C’était la première fois que les dieux de la Nouvelle-Sibérie daignaient converser avec leurs adorateurs.
Et alors une seconde voix, plus accentuée — une voix de commandement —, s’échappe du bec de l’idole plantée à gauche, et dit en vibrant :
« Ya tibié prikajou étote arrestantof otpoustite. Tvoïe narode doljne dlia ikhe same balchoïé vajestvo imiéte i nime addate vcié vieschtchi katori ou ikhe bouili vziati. Ja tébié prikajou ou siberskoïe beregou ikhe lioksché vosvraticia. »
Trois phrases qui peuvent se traduire ainsi, et dont les injonctions s’adressent bien à Tchou-Tchouk :
« Ordre à toi de mettre ces prisonniers en liberté ! Ordre à ton peuple d’avoir pour eux les plus grands égards, de leur rendre tous les objets dont ils ont été dépouillés ! Ordre de leur faciliter le retour à la côte sibérienne ! »
Ce ne fut plus de la stupéfaction, cette fois, ce fut de l’épouvante. Tchou-Tchouk s’était redressé sur ses genoux tremblants, l’œil hagard, la bouche béante, les doigts écartés, dans le paroxysme de l’hébétement. Les indigènes s’étaient à demi relevés, ils ne savaient s’ils devaient se prosterner ou prendre la fuite !
Enfin la troisième divinité, celle du milieu, prend la parole à son tour.

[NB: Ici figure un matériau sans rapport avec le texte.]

-- ==== Sys2Proof/Tests/Slice0.lean ====
section
/-!
SUPPORT. The model's own tests: ill-formed commands that the check refuses, and single steps on small states.
-/

namespace Sys2Proof.Tests

open Sys2Proof Sys2Proof.Machine

set_option maxRecDepth 100000
set_option Elab.async false

/-! ## Ill-formed commands -/

theorem test_init_needs_eight_answers : (Instr.phyInit 0 1 [] (List.replicate 32 0)).wellFormed = false := by decide
theorem test_init_needs_all_timings : (Instr.phyInit 0 1 (List.replicate 8 ⟨false, []⟩) []).wellFormed = false := by decide
theorem test_training_needs_nine_lanes : (Instr.trainTargetStart 0 ⟨[], [], [], false⟩).wellFormed = false := by decide
theorem test_partial_length : (Instr.recPartial ⟨0, 1, false, 0⟩ 0 0 0 []).wellFormed = false := by decide
theorem test_recon_rsp_length : (Instr.recReconRsp ⟨0, 1, false, 0⟩ 0 15 []).wellFormed = false := by decide
theorem test_map_upd_has_an_entry : (Instr.recMapUpd ⟨0, 1, false, 0⟩ []).wellFormed = false := by decide
theorem test_hoop_length : (Instr.recHoop ⟨0, 1, false, 0⟩ 0 []).wellFormed = false := by decide
theorem test_stripe_rec_length : (Instr.recStripeRec ⟨0, 1, false, 0⟩ []).wellFormed = false := by decide
theorem test_trim_length : (Instr.recTrim ⟨0, 1, false, 0⟩ 0 []).wellFormed = false := by decide

/-! ## Small states -/

/-- Every domain ON and the control port ready. -/
def up : State :=
  { cp := { ready := true, fuseOpen := false }
    pwr := { doms := (List.range 13).map (fun d => (d, ({ st := .on, req := true, ack := true } : DomS))) } }

/-- A word of on-chip memory holds `d`. -/
def putWord (s : State) (r w : Nat) (d : Word) : State := { s with sram := tins s.sram (skey r w) (strongEnc d) }

/-- The context of channel `n` runs, stands at `pc` and finds the word `w` there; `f` sets the rest of the channel. -/
def onWord (n pc w : Nat) (f : ChS → ChS) : State :=
  putWord (up.chMap n (fun c => f { c with ctx := { c.ctx with run := .run, pc := pc } })) 6 (storeWord n pc) (BitVec.ofNat 32 w)

/-- The word with opcode `op` and operand bits `x`. -/
def mw (op x : Nat) : Nat := op * 2 ^ 26 + x

/-! ## Single steps -/

/-- The answer is a next state that passes `f`. -/
def after (o : Out) (f : State → Bool) : Bool := match o with
  | .next t => f t
  | _ => false

/-- The check value of CRC-32 (06 R185: IEEE 802.3). -/
theorem test_crc32_check : crc32 ([0x31, 0x32, 0x33, 0x34, 0x35, 0x36, 0x37, 0x38, 0x39] : List Byte) = 0xCBF43926 := by decide +kernel

/-- The command in front runs, and the rest of the queue waits (95). -/
theorem test_step_takes_the_front : after (step { up with pending := [.registerWrite 0x64 0xF 5, .portReady] })
    (fun t => decide (t.rd 0x64 = 5 ∧ t.pending = [.portReady])) = true := by decide +kernel

/-- On an empty queue one cycle passes. -/
theorem test_empty_queue_counts_a_cycle : after (step { up with cyc := 41 })
    (fun t => decide (t.cyc = 42)) = true := by decide +kernel

/-- A register write with two byte enables merges (00 R17). -/
theorem test_partial_write_merges : after (exec (.registerWrite 0x64 3 0x11223344) (up.wr 0x64 0xAABBCCDD))
    (fun t => decide (t.rd 0x64 = 0xAABB3344)) = true := by decide +kernel
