-- ==== Sys2Proof/Certificates/Slice0/Obligations.lean ====
section
/-! DEFINITION. The statements about the BVE for the provers. `done t` is `t` with the response 0,
`failed e s` is what a command failing with `e` leaves (Sys2Proof/Safety.lean): an equation
`exec i s = .next (done t)` says both what the command writes and that it writes nothing else. -/

open Sys2Proof Sys2Proof.Machine

/-! ## Reset, the command port, encoding -/

/-- R31: the state right after reset. -/
def Obligations.ResetHoldsTheResetValues : Prop :=
  (∀ r, State.reset.scalar r = 0) ∧ (∀ r, State.reset.vec r = []) ∧ State.reset.indices = [] ∧
    State.reset.status = 0 ∧ State.reset.err = 0 ∧ State.reset.nr = false

/-- 70_reset_and_hazards.md R271 and log entries 3, 6 and 7 (the reset line is a host event, and what is
no state of the BVE stays: the model's choice): a reset event gives the reset values, with no response
pending. -/
def Obligations.ResetEventGivesTheResetState : Prop :=
  ∀ (s : State) (rest : List HostEvent), s.host = .reset :: rest →
    step s = .next { State.reset with
      params := s.params, host := rest, entropy := s.entropy, padding := s.padding }

/-- R243's step function on the command port (log entry 1: the port is a list of host events, the
model's choice): a command word that decodes runs exactly that instruction, on the state without the
event taken; with no event nothing changes but that no response is given; a word placed by
`withFetchWord` is the one the next step runs. -/
def Obligations.StepRunsTheDecodedCommand : Prop :=
  (∀ (s : State) (w : Command) (rest : List HostEvent) (i : Instr),
      s.host = .command w :: rest → decode w = .ok i → step s = exec i { s with host := rest }) ∧
    (∀ s : State, s.host = [] → step s = .next { s with resp := none }) ∧
    (∀ (s : State) (w : Command) (i : Instr), decode w = .ok i →
      step (s.withFetchWord 32 w.toNat) = exec i s)

/-- R76: a word of a known opcode with a non-zero unused slot raises `E_ILLEGAL` and changes nothing
else; for format I the slot is bits 19:16. -/
def Obligations.UnusedSlotsMustBeZero : Prop :=
  (∀ (s : State) (w : Command) (rest : List HostEvent) (r : OpcodeRow),
      s.host = .command w :: rest → rowOf (fieldOp w) = some r →
      (∃ k, k < 24 ∧ r.mask.getLsbD k = true ∧ w.getLsbD k = true) →
      step s = .next (failed .illegal { s with host := rest })) ∧
    (∀ (s : State) (w : Command) (rest : List HostEvent),
      s.host = .command w :: rest → 0x04 ≤ (fieldOp w).toNat → (fieldOp w).toNat ≤ 0x06 →
      fieldSA w ≠ 0 → step s = .next (failed .illegal { s with host := rest })) ∧
    (∀ (s : State) (rest : List HostEvent), s.host = .command 0x20100123#32 :: rest →
      step s = .next (failed .illegal { s with host := rest }))

/-- R77: the 191 opcodes outside the map; executing one raises `E_ILLEGAL` and changes nothing else. -/
def Obligations.UnassignedOpcodesAreReserved : Prop :=
  (∀ (s : State) (w : Command) (rest : List HostEvent), s.host = .command w :: rest →
      unassignedOpcode (fieldOp w).toNat = true →
      step s = .next (failed .illegal { s with host := rest })) ∧
    (∀ op : BitVec 8, unassignedOpcode op.toNat = false ↔ (rowOf op).isSome = true) ∧
    countBelow 256 unassignedOpcode = 191 ∧ opcodeMap.length = 65

/-- R82, R75: the decoder reads back the instruction the encoder wrote, every operand included. -/
def Obligations.DecodeOfEncodeIsTheInstruction : Prop :=
  ∀ i : Instr, decode (encode i) = .ok i

/-- R82: a word that decodes is the word of that instruction, so every instruction has one word and no
bit of a word is ignored; a word that is no instruction's is reserved. -/
def Obligations.DecodedWordIsTheEncoding : Prop :=
  (∀ (w : Command) (i : Instr), decode w = .ok i → encode i = w) ∧
    (∀ w : Command, (∀ i, encode i ≠ w) → ∃ e, decode w = .error e)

Mais que sa voix est terrible, pleine de colère, grosse de menaces ! Et avec quelle vigueur tragique elle articule les syllabes, et les fait gronder comme les roulements de la foudre !
Or, voici les paroles qu’elle prononça, en visant directement Sa Majesté néo-sibérienne :
« Jesle ti take nié sdiélèle élote tojet same diène, kakda èti sviati tchéloviéki boudoute jélaïte, tchorte s’tvoïé oblacte ! »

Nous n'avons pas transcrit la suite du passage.